● **Aim of the exercise**
Repeat only the lines below from the one containing "statement of Obligations.lean" through the one containing "the host. -/", inclusive, exactly as written.
Segment Start: Data for this exercise
-- ==== Sys2Proof/Laws/State.lean ====
section
/-! SUPPORT. One lemma per field per update: what each shared operation leaves in each field of the state. -/
namespace Sys2Proof.Machine

/-! ## `emit` -/

@[simp] theorem emit_cfgSelf (e : Event) (s : State) : (emit e s).cfgSelf = s.cfgSelf := rfl
@[simp] theorem emit_cfgM (e : Event) (s : State) : (emit e s).cfgM = s.cfgM := rfl
@[simp] theorem emit_cfgSchemeReq (e : Event) (s : State) : (emit e s).cfgSchemeReq = s.cfgSchemeReq := rfl
@[simp] theorem emit_cfgDirid (e : Event) (s : State) : (emit e s).cfgDirid = s.cfgDirid := rfl
@[simp] theorem emit_cfgDefblk (e : Event) (s : State) : (emit e s).cfgDefblk = s.cfgDefblk := rfl
@[simp] theorem emit_cfgDeftmo (e : Event) (s : State) : (emit e s).cfgDeftmo = s.cfgDeftmo := rfl
@[simp] theorem emit_phySt (e : Event) (s : State) : (emit e s).phySt = s.phySt := rfl
@[simp] theorem emit_macSt (e : Event) (s : State) : (emit e s).macSt = s.macSt := rfl
@[simp] theorem emit_sync (e : Event) (s : State) : (emit e s).sync = s.sync := rfl
@[simp] theorem emit_len (e : Event) (s : State) : (emit e s).len = s.len := rfl
@[simp] theorem emit_acc (e : Event) (s : State) : (emit e s).acc = s.acc := rfl
@[simp] theorem emit_taint (e : Event) (s : State) : (emit e s).taint = s.taint := rfl
@[simp] theorem emit_frm (e : Event) (s : State) : (emit e s).frm = s.frm := rfl
@[simp] theorem emit_txScratch (e : Event) (s : State) : (emit e s).txScratch = s.txScratch := rfl
@[simp] theorem emit_inbuf (e : Event) (s : State) : (emit e s).inbuf = s.inbuf := rfl
@[simp] theorem emit_outbuf (e : Event) (s : State) : (emit e s).outbuf = s.outbuf := rfl
@[simp] theorem emit_outsrc (e : Event) (s : State) : (emit e s).outsrc = s.outsrc := rfl
@[simp] theorem emit_cmd (e : Event) (s : State) : (emit e s).cmd = s.cmd := rfl
@[simp] theorem emit_arg0 (e : Event) (s : State) : (emit e s).arg0 = s.arg0 := rfl
@[simp] theorem emit_arg1 (e : Event) (s : State) : (emit e s).arg1 = s.arg1 := rfl
@[simp] theorem emit_ret (e : Event) (s : State) : (emit e s).ret = s.ret := rfl
@[simp] theorem emit_rstat (e : Event) (s : State) : (emit e s).rstat = s.rstat := rfl
@[simp] theorem emit_dir (e : Event) (s : State) : (emit e s).dir = s.dir := rfl
@[simp] theorem emit_run (e : Event) (s : State) : (emit e s).run = s.run := rfl
@[simp] theorem emit_rx (e : Event) (s : State) : (emit e s).rx = s.rx := rfl
@[simp] theorem emit_clock (e : Event) (s : State) : (emit e s).clock = s.clock := rfl
@[simp] theorem emit_ticks (e : Event) (s : State) : (emit e s).ticks = s.ticks := rfl
@[simp] theorem emit_host (e : Event) (s : State) : (emit e s).host = s.host := rfl
@[simp] theorem emit_resetIn (e : Event) (s : State) : (emit e s).resetIn = s.resetIn := rfl
@[simp] theorem emit_trace (e : Event) (s : State) : (emit e s).trace = s.trace ++ [e] := rfl
@[simp] theorem emit_draws (e : Event) (s : State) : (emit e s).draws = s.draws := rfl
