/-- A step of a blocking PHY_RECV whose poll ends it (R153). -/
theorem stepWith_phyRecv_done {C : Config} {s : State} {tmo : Word} {t0 : Nat} {out : Int × Status}
    (hr : s.resetAsserted = false) (h : s.run = .phyRecv tmo t0) (he : s.elapsedNext C t0 ≤ tmo.toNat)
    (hb : (phyPoll C .outbuf (s.checked C)).1.blocking = some out) :
    stepWith C s =
      .next (finish out.1 out.2 { (phyPoll C .outbuf (s.checked C)).2 with phySt := out.2 }) := by
  rw [stepWith_running hr (by rw [h]; nofun), receiveRound, sampled_run, h]
  simp only [phyRecvRound]
  obtain ⟨_, e⟩ | ⟨_, out', ho, e⟩ | ⟨_, hn, e⟩ := phyReceiveRound_cases C .outbuf tmo t0 s
  · omega
  · rw [hb] at ho
    cases ho
    rw [e]
  · rw [hb] at hn
    cases hn

/-- A step of a blocking PHY_RECV whose poll lets it go on (R153). -/
theorem stepWith_phyRecv_continue {C : Config} {s : State} {tmo : Word} {t0 : Nat} (hr : s.resetAsserted = false)
    (h : s.run = .phyRecv tmo t0) (he : s.elapsedNext C t0 ≤ tmo.toNat)
    (hb : (phyPoll C .outbuf (s.checked C)).1.blocking = none) :
    stepWith C s = .next (phyPoll C .outbuf (s.checked C)).2 := by
  rw [stepWith_running hr (by rw [h]; nofun), receiveRound, sampled_run, h]
  simp only [phyRecvRound]
  obtain ⟨_, e⟩ | ⟨_, out, ho, e⟩ | ⟨_, _, e⟩ := phyReceiveRound_cases C .outbuf tmo t0 s
  · omega
  · rw [hb] at ho
    cases ho
  · rw [e]

/-- A step of a blocking MAC_RECV at the top of its loop, past the deadline (R183). -/
theorem stepWith_macTop_timeout {C : Config} {s : State} {tmo : Word} {t0 : Nat} (hr : s.resetAsserted = false)
    (h : s.run = .macTop tmo t0) (he : tmo.toNat < s.elapsedNext C t0) :
    stepWith C s = .next (macFinish (-1) .timeout (s.checked C)) := by
  rw [stepWith_running hr (by rw [h]; nofun), receiveRound, sampled_run, h]
  simp only [State.elapsedNext] at he
  simp only [macTopRound, now_sampled, he, if_true]

/-- A step of a blocking MAC_RECV at the top of its loop, under the deadline (R183). -/
theorem stepWith_macTop_continue {C : Config} {s : State} {tmo : Word} {t0 : Nat} (hr : s.resetAsserted = false)
    (h : s.run = .macTop tmo t0) (he : s.elapsedNext C t0 ≤ tmo.toNat) :
    stepWith C s = .next { s.checked C with run := .macPhy tmo t0 } := by
  rw [stepWith_running hr (by rw [h]; nofun), receiveRound, sampled_run, h]
  simp only [State.elapsedNext] at he
  simp only [macTopRound, now_sampled, Nat.not_lt.mpr he, if_false]

/-- A step of a blocking MAC_RECV inside its PHY receive, past the deadline (R152, R184). -/
theorem stepWith_macPhy_timeout {C : Config} {s : State} {tmo : Word} {t0 : Nat} (hr : s.resetAsserted = false)
    (h : s.run = .macPhy tmo t0) (he : tmo.toNat < s.elapsedNext C t0) :
    stepWith C s = .next (macFinish (-1) .timeout { s.checked C with phySt := .timeout }) := by
  rw [stepWith_running hr (by rw [h]; nofun), receiveRound, sampled_run, h]
  simp only [macPhyRound]
  obtain ⟨_, e⟩ | ⟨_, _⟩ | ⟨_, _⟩ := phyReceiveRound_cases C .frm tmo t0 s
  · rw [e]
    rfl
  · omega
  · omega

/-- A step of a blocking MAC_RECV whose poll ends its PHY receive (R184 to R189). -/
theorem stepWith_macPhy_done {C : Config} {s : State} {tmo : Word} {t0 : Nat} {out : Int × Status}
    (hr : s.resetAsserted = false) (h : s.run = .macPhy tmo t0) (he : s.elapsedNext C t0 ≤ tmo.toNat)
    (hb : (phyPoll C .frm (s.checked C)).1.blocking = some out) :
    stepWith C s =
      .next (macOutcomeBl { (phyPoll C .frm (s.checked C)).2 with phySt := out.2, run := .macTop tmo t0 } out.1 out.2
        { (phyPoll C .frm (s.checked C)).2 with phySt := out.2 }) := by
  rw [stepWith_running hr (by rw [h]; nofun), receiveRound, sampled_run, h]
  simp only [macPhyRound]
  obtain ⟨_, e⟩ | ⟨_, out', ho, e⟩ | ⟨_, hn, e⟩ := phyReceiveRound_cases C .frm tmo t0 s
  · omega
  · rw [hb] at ho
    cases ho
    rw [e]
  · rw [hb] at hn
    cases hn

/-- A step of a blocking MAC_RECV whose poll lets its PHY receive go on (R153). -/
theorem stepWith_macPhy_continue {C : Config} {s : State} {tmo : Word} {t0 : Nat} (hr : s.resetAsserted = false)
    (h : s.run = .macPhy tmo t0) (he : s.elapsedNext C t0 ≤ tmo.toNat)
    (hb : (phyPoll C .frm (s.checked C)).1.blocking = none) :
    stepWith C s = .next (phyPoll C .frm (s.checked C)).2 := by
  rw [stepWith_running hr (by rw [h]; nofun), receiveRound, sampled_run, h]
  simp only [macPhyRound]
  obtain ⟨_, e⟩ | ⟨_, out, ho, e⟩ | ⟨_, _, e⟩ := phyReceiveRound_cases C .frm tmo t0 s
  · omega
  · rw [hb] at ho
    cases ho
  · rw [e]

end Sys2Proof.Machine
end

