-- ==== Sys2Proof/Tests/Slice0.lean ====
section
/-! SUPPORT. Tests of single steps, with the expected results of 95_test_vectors.md and of the rules named, and for every
statement of Obligations.lean that has hypotheses a state that meets them. The block of the tests is the reference instance
of 95_test_vectors.md section 0, but where a test says otherwise. -/
namespace Sys2Proof.Tests
open Sys2Proof.Machine

/-! ## Helpers -/

/-- The instance of 95_test_vectors.md section 0. -/
abbrev R : Config := Config.reference

/-- Bytes from numbers. -/
def bytes (l : List Nat) : Bytes := l.map (BitVec.ofNat 8)

/-- `B4`: scheme B, `CFG_M = 4`, `CAP = 16`; the clock stands at 1000. -/
def b4 : State := { State.reset with cfgM := 4#16, clock := 1000 }

/-- `A4`: scheme A, `CFG_M = 4`, `CAP = 9`. -/
def a4 : State := { b4 with cfgSchemeReq := .A }

/-- `B8` with `CFG_SELF = 2`: scheme B, `CFG_M = 8`, `CAP = 24`. -/
def b8 : State := { State.reset with cfgM := 8#16, cfgSelf := 2#8, clock := 1000 }

/-- `INBUF` written by the host. -/
def holding (l : List Nat) (s : State) : State := { s with inbuf := Memory.writeBytes [] 0 (bytes l) }

/-- Inside a frame with these raw bytes accumulated. -/
def inFrame (l : List Nat) (s : State) : State :=
  { s with sync := true, len := l.length, acc := Memory.writeBytes [] 0 (bytes l) }

/-- The bytes that arrive. -/
def hearing (l : List Nat) (s : State) : State := { s with rx := (bytes l).map some }

/-- The host presents a command. -/
def given (cmd arg0 arg1 : Word) (s : State) : State := { s with host := [.command cmd arg0 arg1] }

/-- The result port and `PHY_ST`, `MAC_ST`. -/
def result (s : State) : Word × Status × Status × Status := (s.ret, s.rstat, s.phySt, s.macSt)

/-- `(SYNC, LEN, TAINT)`. -/
def triple (s : State) : Bool × Nat × Bool := (s.sync, s.len, s.taint)

/-- Whether an outcome is a next state. -/
def isNext (o : Host.Outcome State Fault Refusal) : Bool :=
  match o with
  | .next _ => true
  | .fault _ => false
  | .refused _ => false

/-- The state an outcome leads to; after reset where it is not a next state. -/
def reached (o : Host.Outcome State Fault Refusal) : State :=
  match o with
  | .next t => t
  | .fault _ => State.reset
  | .refused _ => State.reset

/-! ## Well-formedness: ill-formed terms are refused -/

theorem test_wellFormed_phyRecv_illegal : (Instr.phyRecv 0b11#2 false).wellFormed = false := by decide
theorem test_wellFormed_macRecv_illegal : (Instr.macRecv 0b11#2 true).wellFormed = false := by decide
theorem test_wellFormed_phyRecv_legal :
    (Instr.phyRecv 0b00#2 true).wellFormed = true ∧ (Instr.phyRecv 0b01#2 true).wellFormed = true ∧
    (Instr.phyRecv 0b10#2 true).wellFormed = true := by decide

/-! ## Decoding: words written out from the fields of 30_encoding.md R90, bit 31 first -/

theorem test_decode_init :
    decode (0b0001#4 ++ 0b0000#4 ++ 0x02#8 ++ 0x05#8 ++ 0b000000#6 ++ 0b1#1 ++ 0b0#1) =
      .ok (.init 0x02#8 0x05#8 .B .nb) := by rfl
theorem test_decode_phySend :
    decode (0b0010#4 ++ 0b000000000000#12 ++ 0x0004#16) = .ok (.phySend 4#16) := by rfl
theorem test_decode_phyRecv :
    decode (0b0011#4 ++ 0b10#2 ++ 0b1#1 ++ 0b0#25) = .ok (.phyRecv 0b10#2 true) := by rfl
theorem test_decode_macSend :
    decode (0b0100#4 ++ 0b0000#4 ++ 0xFF#8 ++ 0x0002#16) = .ok (.macSend 0xFF#8 2#16) := by rfl
theorem test_decode_macRecv :
    decode (0b0101#4 ++ 0b01#2 ++ 0b0#1 ++ 0b0#25) = .ok (.macRecv 0b01#2 false) := by rfl

/-- Vectors V2.5-12 to V2.5-23, each with the reason for which the word is refused. -/
theorem test_decode_illegal :
    decode 0x00000000#32 = .error .reservedOp ∧ decode 0x60000000#32 = .error .reservedOp ∧
    decode 0xF0000000#32 = .error .reservedOp ∧ decode 0x3C000000#32 = .error .illegalBlk ∧
    decode 0x5E000000#32 = .error .illegalBlk ∧ decode 0x30000001#32 = .error .mustBeZero ∧
    decode 0x31000000#32 = .error .mustBeZero ∧ decode 0x20010000#32 = .error .mustBeZero ∧
    decode 0x4F000000#32 = .error .mustBeZero ∧ decode 0x11000000#32 = .error .mustBeZero ∧
    decode 0x10000004#32 = .error .mustBeZero ∧ decode 0x12000000#32 = .error .mustBeZero := by
  refine ⟨?_, ?_, ?_, ?_, ?_, ?_, ?_, ?_, ?_, ?_, ?_, ?_⟩ <;> rfl

/-- The rows of spec/opcode_table.json, each by its match word. -/
theorem test_decodeTableWord :
    decodeTableWord 32 0x10000000 = some (.init 0#8 0#8 .A .nb) ∧
    decodeTableWord 32 0x20000000 = some (.phySend 0#16) ∧
    decodeTableWord 32 0x30000000 = some (.phyRecv 0b00#2 false) ∧
    decodeTableWord 32 0x40000000 = some (.macSend 0#8 0#16) ∧
    decodeTableWord 32 0x50000000 = some (.macRecv 0b00#2 false) ∧
    decodeTableWord 32 0x60000000 = none := by
  refine ⟨?_, ?_, ?_, ?_, ?_, ?_⟩ <;> rfl

/-- The block of this package runs each row's word as its first instruction after reset. -/
theorem test_step_runs_first :
    isNext (step (State.reset.withFetchWord 32 0x10000000)) = true ∧
    isNext (step (State.reset.withFetchWord 32 0x20000000)) = true ∧
    isNext (step (State.reset.withFetchWord 32 0x30000000)) = true ∧
    isNext (step (State.reset.withFetchWord 32 0x40000000)) = true ∧
    isNext (step (State.reset.withFetchWord 32 0x50000000)) = true := by
  refine ⟨?_, ?_, ?_, ?_, ?_⟩ <;> rfl

/-! ## INIT -/

/-- V2.5-3: scheme A requested with `M = 251` gives scheme B, `CAP = 510`; the request is kept. -/
theorem test_init_forced_scheme :
    (let t := command R (.init 0#8 0#8 .A .nb) { State.reset with arg0 := 251#32, arg1 := 1000#32 }
     (t.cfgM, t.cfgSchemeReq, t.scheme, t.cap, t.ret, t.rstat)) = (251#16, .A, .B, 510, 0#32, .noError) := by decide

/-- V2.5-8: `ARG0 = 301` is refused and the configuration stays. -/
theorem test_init_too_large :
    (let t := command R (.init 7#8 0#8 .B .nb) { b8 with arg0 := 301#32 }
     (t.cfgSelf, t.cfgM, t.ret, t.rstat)) = (2#8, 8#16, 0xFFFFFFFF#32, .unknownError) := by decide

/-! ## PHY_SEND -/

/-- V2.1-1: the wire bytes, and the length of the encoding. -/
theorem test_phySend_escapes :
    (let t := command R (.phySend 4#16) (holding [0x01, 0xC0, 0xDB, 0x02] b4)
     (result t, sentBytes t.trace)) =
      ((6#32, .noError, .noError, .noError), bytes [0xC0, 0x01, 0xDB, 0xDC, 0xDB, 0xDD, 0x02, 0xC0]) := by decide

/-- V2.1-14: the order of the events with direction control on. -/
theorem test_phySend_events :
    (command R (.phySend 1#16) (holding [0x41] { b4 with cfgDirid := 5#8 })).trace =
      [.dirSet .tx, .wait .pre 1, .txByte 0xC0#8, .txByte 0x41#8, .txByte 0xC0#8, .txFlush, .wait .post 1,
        .dirSet .rx, .finish 1 .noError] := by decide

/-! ## Reset -/

/-- R245, R246: reset after three events of a send cuts it there, with `DIR` back at `RX` and no event of its own. -/
theorem test_reset_cuts_a_send :
    (let t := reached (stepWith R { given 0x20000001#32 0#32 0#32 (holding [0x41] { b4 with cfgDirid := 5#8 }) with
       resetIn := [.after 3] })
     (t.trace, t.dir, t.cfgDirid, t.rstat, t.host)) =
      ([.dirSet .tx, .wait .pre 1, .txByte 0xC0#8], .rx, 0#8, .noError, []) := by decide

/-- Reset after the deadline check of a blocking receive and before its poll: the byte is not consumed. -/
theorem test_reset_cuts_a_receive :
    (let t := reached (stepWith R { hearing [0xC0] b4 with
       run := .phyRecv 100#32 1000, ticks := [7], resetIn := [.after 1] })
     (t.trace, t.rx, t.clock, t.sync, t.run)) = ([.now 1007], [some 0xC0#8], 1007, false, .idle) := by decide

/-! ## PHY_RECV -/

/-- V2.2-7 and V2.2-8: a byte at `LEN = CAP - 1` is stored, one at `LEN = CAP` overflows. -/
theorem test_phyRecv_boundary :
    (let t := command R (.phyRecv 0b00#2 true) (hearing [0x41] (inFrame (List.replicate 15 0x41) b4))
     let u := command R (.phyRecv 0b00#2 true) (hearing [0x41] (inFrame (List.replicate 16 0x41) b4))
     (result t, triple t, result u, triple u)) =
      ((0#32, .noError, .noError, .noError), (true, 16, false),
        (0xFFFFFFFF#32, .oversize, .oversize, .noError), (false, 0, false)) := by decide

/-- V2.2-11: the frame `DB DC` destuffs to `C0`. -/
theorem test_phyRecv_frame :
    (let t := command R (.phyRecv 0b00#2 true) (hearing [0xC0] (inFrame [0xDB, 0xDC] b4))
     (result t, triple t, t.outbuf.readBytes 0 2)) =
      ((1#32, .noError, .noError, .noError), (false, 0, false), bytes [0xC0, 0x00]) := by decide

/-- V2.2-21: across a wrap of the clock, a check at elapsed 100 polls and one at 101 ends with `Timeout`. -/
theorem test_phyRecv_clock_wrap :
    (let s := { b4 with run := .phyRecv 100#32 0xFFFFFFF0, clock := 0x100000000 }
     let t := receiveRound R { s with ticks := [0x54] }
     let u := receiveRound R { s with ticks := [0x55] }
     (t.run, u.run, result u)) =
      (.phyRecv 100#32 0xFFFFFFF0, .idle, (0xFFFFFFFF#32, .timeout, .timeout, .noError)) := by decide

/-! ## MAC_SEND -/

/-- V2.3-2: header, escaped payload, payload length. -/
theorem test_macSend_broadcast :
    (let t := command R (.macSend 0xFF#8 1#16) (holding [0xC0] b8)
     (result t, sentBytes t.trace)) =
      ((1#32, .noError, .noError, .noError), bytes [0xC0, 0xFF, 0x02, 0xDB, 0xDC, 0xC0]) := by decide

/-- V2.3-4: `SIZE > CFG_M` is refused by the MAC and `PHY_ST` stays. -/
theorem test_macSend_oversize :
    (let t := command R (.macSend 3#8 9#16) { b8 with phySt := .noData }
     (result t, t.trace)) = ((0xFFFFFFFF#32, .oversize, .noData, .oversize), [.finish (-1) .oversize]) := by decide

/-! ## MAC_RECV -/

/-- V2.4-5, its last byte: an echo of the node's own frame is delivered and flagged. -/
theorem test_macRecv_echo :
    (let t := receiveRound R (hearing [0xC0] (inFrame [0x02, 0x02, 0x48] { b8 with run := .macPhy 100#32 1000 }))
     (result t, t.outbuf.readBytes 0 1, t.outsrc, t.run)) =
      ((1#32, .readErrorSourceSelf, .noError, .readErrorSourceSelf), bytes [0x48], 2#8, .idle) := by decide

/-- V2.4-8, its last call: a runt frame is dropped. -/
theorem test_macRecv_runt :
    (let t := command R (.macRecv 0b00#2 true) (hearing [0xC0] (inFrame [0x02] { b8 with outsrc := 9#8 }))
     (result t, t.outbuf, t.outsrc)) = ((0#32, .noData, .noError, .noData), [], 9#8) := by decide

/-! ## The host's view -/

/-- R30: the registers the host reads after reset, by their numbers (R59). -/
theorem test_hostView_reset :
    (let v := State.reset.hostView R
     (v.cfgSelf, v.cfgM, v.cfgSchemeReq, v.cfgDeftmo, v.phySt, v.rstat, v.dir)) =
      (0#8, 64#16, 1#1, 1000#32, 0#8, 0#8, .rx) := by decide

/-! ## Witnesses: states that meet the hypotheses of the statements -/

/-- A blocking PHY_RECV in progress whose next deadline check sees exactly `T = 100` elapsed. -/
def waiting (s : State) : State := { s with run := .phyRecv 100#32 1000, ticks := [100] }

/-- A blocking MAC_RECV inside its PHY receive, likewise. -/
def waitingMac (s : State) : State := { s with run := .macPhy 100#32 1000, ticks := [100] }

/-- The hypotheses under which the receive statements speak of both modes at once. -/
abbrev BothModes (s : State) : Prop :=
  resolveBlk 0b00#2 s = some .nb ∧ s.resetAsserted = false ∧ s.run = .phyRecv 100#32 1000 ∧
    s.elapsedNext R 1000 ≤ (100#32).toNat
Segment End: Data for this exercise
● **Output for this task**
statement of Obligations.lean that has hypotheses a state that meets them. The block of the tests is the reference instance
of 95_test_vectors.md section 0, but where a test says otherwise. -/
namespace Sys2Proof.Tests
open Sys2Proof.Machine

/-! ## Helpers -/

/-- The instance of 95_test_vectors.md section 0. -/
abbrev R : Config := Config.reference

/-- Bytes from numbers. -/
def bytes (l : List Nat) : Bytes := l.map (BitVec.ofNat 8)

/-- `B4`: scheme B, `CFG_M = 4`, `CAP = 16`; the clock stands at 1000. -/
def b4 : State := { State.reset with cfgM := 4#16, clock := 1000 }

/-- `A4`: scheme A, `CFG_M = 4`, `CAP = 9`. -/
def a4 : State := { b4 with cfgSchemeReq := .A }

/-- `B8` with `CFG_SELF = 2`: scheme B, `CFG_M = 8`, `CAP = 24`. -/
def b8 : State := { State.reset with cfgM := 8#16, cfgSelf := 2#8, clock := 1000 }

/-- `INBUF` written by the host. -/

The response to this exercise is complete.